PROVIDED MATERIAL
/-- The block after DEFCMP: `st` and `bits` are the stream and the bits of this execution, the pending ones first. -/
def defBlkOut (x : DefBlk) (b : List Byte) (again : Bool) (rc detail : Nat) (st : Def) (bits : List Bool) (ate : Nat) : List Byte :=
  let n := bits.length / 8
  DefBlk.write b again (statByte st.ended st.blk.isSome false (bits.length % 8)) (bitsNat (bits.drop (8 * n))) rc ((x.src + ate) % 2 ^ 64)
    (x.srclen - ate) ((x.dst + n) % 2 ^ 64) (x.dstlen - n) (x.totIn + ate) (x.totOut + (bits.length - x.pbits)) st.check 0 0 detail

/-- DEFCMP at its end: `ate` source bytes are taken and `out` is stored, with the state st in the continuation area (R415). -/
def State.defcmpEnd (s : State) (o : OpC) (e : Nat × Nat) (b : List Byte) (x : DefBlk) (rc cc detail : Nat) (st : Def) (out : List Bool)
    (ate : Nat) : Except Ends State :=
  let bits := lsbBits x.pbits x.pbyte ++ out
  match s.slotMove o.u e x.src ate x.dst (bitBytes (bits.take (bits.length / 8 * 8))) with
  | .error y => .error y
  | .ok s1 => match s1.contWrite o.u x.ca (.deflate st) with
    | .error y => .error y
    | .ok s2 => s2.slotEnd o.u (s.g o.u o.rb) (defBlkOut x b (cc == 3) rc detail st bits ate) (BitVec.ofNat 2 cc)

/-- More units than any execution of DEFCMP or DEFDCM takes. -/
def defUnits : Nat := 2 ^ 25

/-- The units of an execution that a cut leaves (R405, R426). -/
def cutUnits (o : OpC) : Nat := match o.cut with
  | some n => min n defUnits
  | none => defUnits

/-- The compressor on the bytes of the source that an execution of the block has, with room for `acc` bits. -/
def DefBlk.deflate (x : DefBlk) (units keep acc : Nat) (st0 : Def) (src : List Byte) :=
  defRun x.dyn x.final x.flush x.align keep (8 * x.dstlen - x.pbits) acc x.totOut units st0 [] 0 src

/-- DEFCMP on its block. A check that fails ends it at the last unit of the segments verified before: `v` is the run up to there
(R415). -/
def State.defcmpRun (s : State) (o : OpC) (e : Nat × Nat) (b : List Byte) (x : DefBlk) (st0 : Def) : Except Ends State :=
  let room := s.roomAt o.u (2 ^ 20) x.dst (min x.dstlen (2 ^ 31))
  let acc := 8 * room.1 - x.pbits
  let srcs := s.readAhead o.u x.src x.dst (fun got =>
    let r := x.deflate (cutUnits o) lookAhead acc st0 got
    let bits := lsbBits x.pbits x.pbyte ++ r.2.2.1
    (r.2.2.2, bitBytes (bits.take (bits.length / 8 * 8)))) aheadPieces (min x.srclen (2 ^ 20 + 1024)) []
  let keep := srcs.2.isSome.toNat
  let r := x.deflate (cutUnits o) keep acc st0 srcs.1
  let v := x.deflate (cutUnits o) keep (min (8 * (4096 * o.good) - x.pbits) acc) st0 srcs.1
  if decide (0 < o.fails.val) && decide (v.2.2.1.length < r.2.2.1.length) then
    (s.defMismatch o.u e (x.totIn + v.2.2.2)).defcmpEnd o e b x 1 2 (x.totIn + v.2.2.2) v.2.1 v.2.2.1 v.2.2.2
  else match r.1 with
    | .full => s.defcmpEnd o e b x 0 1 x.detail r.2.1 r.2.2.1 r.2.2.2
    | .limit => s.defcmpEnd o e b x 0 3 x.detail r.2.1 r.2.2.1 r.2.2.2
    | .access =>
      if r.2.2.1.isEmpty then .error (if st0.header && srcs.1.isEmpty && srcs.2.isSome then stopOf srcs.2 else stopOf room.2)
      else s.defcmpEnd o e b x 0 3 x.detail r.2.1 r.2.2.1 r.2.2.2
    | _ => s.defcmpEnd o e b x 0 0 x.detail r.2.1 r.2.2.1 r.2.2.2

/-- What DEFCMP and DEFDCM do before their first unit: the block is read and checked, and the continuation area (R404, R408,
R411). -/
def State.defOpen (s : State) (o : OpC) : Except Ends (State × List Byte × DefBlk × Option Cont) :=
  let va := s.g o.u o.rb
  match s.slotBlock o.u va 256 with
  | .error y => .error y
  | .ok (s1, b) =>
    let x := DefBlk.ofBytes b
    if x.refused b va.toNat then .error (.stop (excOf 0x0006))
    else match s1.slotCheck o.u (BitVec.ofNat 64 x.ca) 65536 .slotStore with
      | .error y => .error y
      | .ok _ =>
        if !x.cont || x.ended then .ok (s1, b, x, none)
        else match s1.contRead o.u x.ca with
          | .error y => .error y
          | .ok (s2, c) => .ok (s2, b, x, c)

/-- DEFCMP (R412, R414, R415). -/
def insnDefcmp (o : OpC) (s : State) : Insn :=
  formSlot o 0 1 0 256 (fun s e => match s.defOpen o with
    | .error y => .error y
    | .ok (s1, b, x, c) =>
      if x.ended then .ok (s1.setCc o.u 0)
      else match defFrom x c with
        | none => s1.contBad o.u (s.g o.u o.rb) b
        | some d => s1.defcmpRun o e b x d) s
def execDefcmp (o : OpC) (s : State) : Result := .next (s.insn (insnDefcmp o s))

/-! ## DEFDCM (R416) -/

/-- The state that DEFDCM continues from; MLEN counts the bytes left of a stored block too (R410). -/
def infFrom (x : DefBlk) (c : Option Cont) : Option Inf :=
  if !x.cont then some (Inf.start x.wrap)
  else match c with
    | some (.inflate d) =>
      let d1 := { d with total := x.totOut, check := x.check }
      match d.blk with
      | .stored _ => some { d1 with blk := if x.mlen = 0 then .none else .stored x.mlen, mlen := 0, mdist := 0 }
      | _ => some { d1 with mlen := x.mlen, mdist := x.mdist }
    | _ => none

/-- MLEN of a stream: the bytes left of a match or stored block. -/
def Inf.left (d : Inf) : Nat := match d.blk with
  | .stored n => n
  | _ => d.mlen

/-- The block after DEFDCM: `used` bits have been read and n bytes stored. -/
def infBlkOut (x : DefBlk) (b : List Byte) (again need : Bool) (rc detail : Nat) (st : Inf) (used n : Nat) : List Byte :=
  let at_ := x.pbits + used
  DefBlk.write b again (statByte st.ended (decide (st.blk ≠ .none)) need (at_ % 8)) 0 rc ((x.src + at_ / 8) % 2 ^ 64) (x.srclen - at_ / 8)
    ((x.dst + n) % 2 ^ 64) (x.dstlen - n) (x.totIn + at_ / 8) (x.totOut + n) st.check st.left st.mdist detail

/-- DEFDCM at its end: `used` bits are taken and `out` is stored, with the state st in the continuation area (R416). -/
def State.defdcmEnd (s : State) (o : OpC) (e : Nat × Nat) (b : List Byte) (x : DefBlk) (rc cc detail : Nat) (need : Bool) (st : Inf)
    (used : Nat) (out : List Byte) : Except Ends State :=
  match s.slotMove o.u e x.src ((x.pbits + used + 7) / 8) x.dst out with
  | .error y => .error y
  | .ok s1 => match s1.contWrite o.u x.ca (.inflate st) with
    | .error y => .error y
    | .ok s2 => s2.slotEnd o.u (s.g o.u o.rb) (infBlkOut x b (cc == 3) need rc detail st used out.length) (BitVec.ofNat 2 cc)

/-- The decompressor on the bytes of the source that an execution of the block has, with room for `room` bytes. -/
def DefBlk.inflate (x : DefBlk) (units room : Nat) (st0 : Inf) (src : List Byte) :=
  infRun x.dstlen room (8 * x.totIn + x.pbits) (2 * defUnits) units st0 0 [] ((toBits src).drop x.pbits)

/-- DEFDCM on its block. -/
def State.defdcmRun (s : State) (o : OpC) (e : Nat × Nat) (b : List Byte) (x : DefBlk) (st0 : Inf) : Except Ends State :=
  let room := s.roomAt o.u (2 ^ 20) x.dst (min x.dstlen (2 ^ 31))
  let srcs := s.readAhead o.u x.src x.dst (fun got => let r := x.inflate (cutUnits o) room.1 st0 got; ((x.pbits + r.2.2.1) / 8, r.2.2.2)) aheadPieces
    (min x.srclen (2 ^ 20 + 1024)) []
  let r := x.inflate (cutUnits o) room.1 st0 srcs.1
  let used := r.2.2.1
  let out := r.2.2.2
  let none_ := decide (used = 0) && out.isEmpty
  match r.1 with
  | .full => s.defdcmEnd o e b x 0 1 x.detail false r.2.1 used out
  | .limit => s.defdcmEnd o e b x 0 3 x.detail false r.2.1 used out
  | .need =>
    if srcs.2.isSome then (if none_ then .error (stopOf srcs.2) else s.defdcmEnd o e b x 0 3 x.detail false r.2.1 used out)
    else s.defdcmEnd o e b x 0 0 x.detail true r.2.1 used out
  | .access => if none_ then .error (stopOf room.2) else s.defdcmEnd o e b x 0 3 x.detail false r.2.1 used out
  | .bad rc => s.defdcmEnd o e b x rc 2 (8 * x.totIn + x.pbits + used) false r.2.1 used out
  | .done => s.defdcmEnd o e b x 0 0 x.detail false r.2.1 used out

/-- DEFDCM (R416). -/
def insnDefdcm (o : OpC) (s : State) : Insn :=
  formSlot o 0 2 0 256 (fun s e => match s.defOpen o with
    | .error y => .error y
    | .ok (s1, b, x, c) =>
      if x.ended then .ok (s1.setCc o.u 0)
      else match infFrom x c with
        | none => s1.contBad o.u (s.g o.u o.rb) b
        | some d => s1.defdcmRun o e b x d) s
def execDefdcm (o : OpC) (s : State) : Result := .next (s.insn (insnDefdcm o s))

end Sys2Proof.Machine
end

PROMPT
Return exactly, and only, the line containing "def execDefdcm (o" and every line after it through the end of the material.

PROBLEM SOLUTION
def execDefdcm (o : OpC) (s : State) : Result := .next (s.insn (insnDefdcm o s))

end Sys2Proof.Machine
end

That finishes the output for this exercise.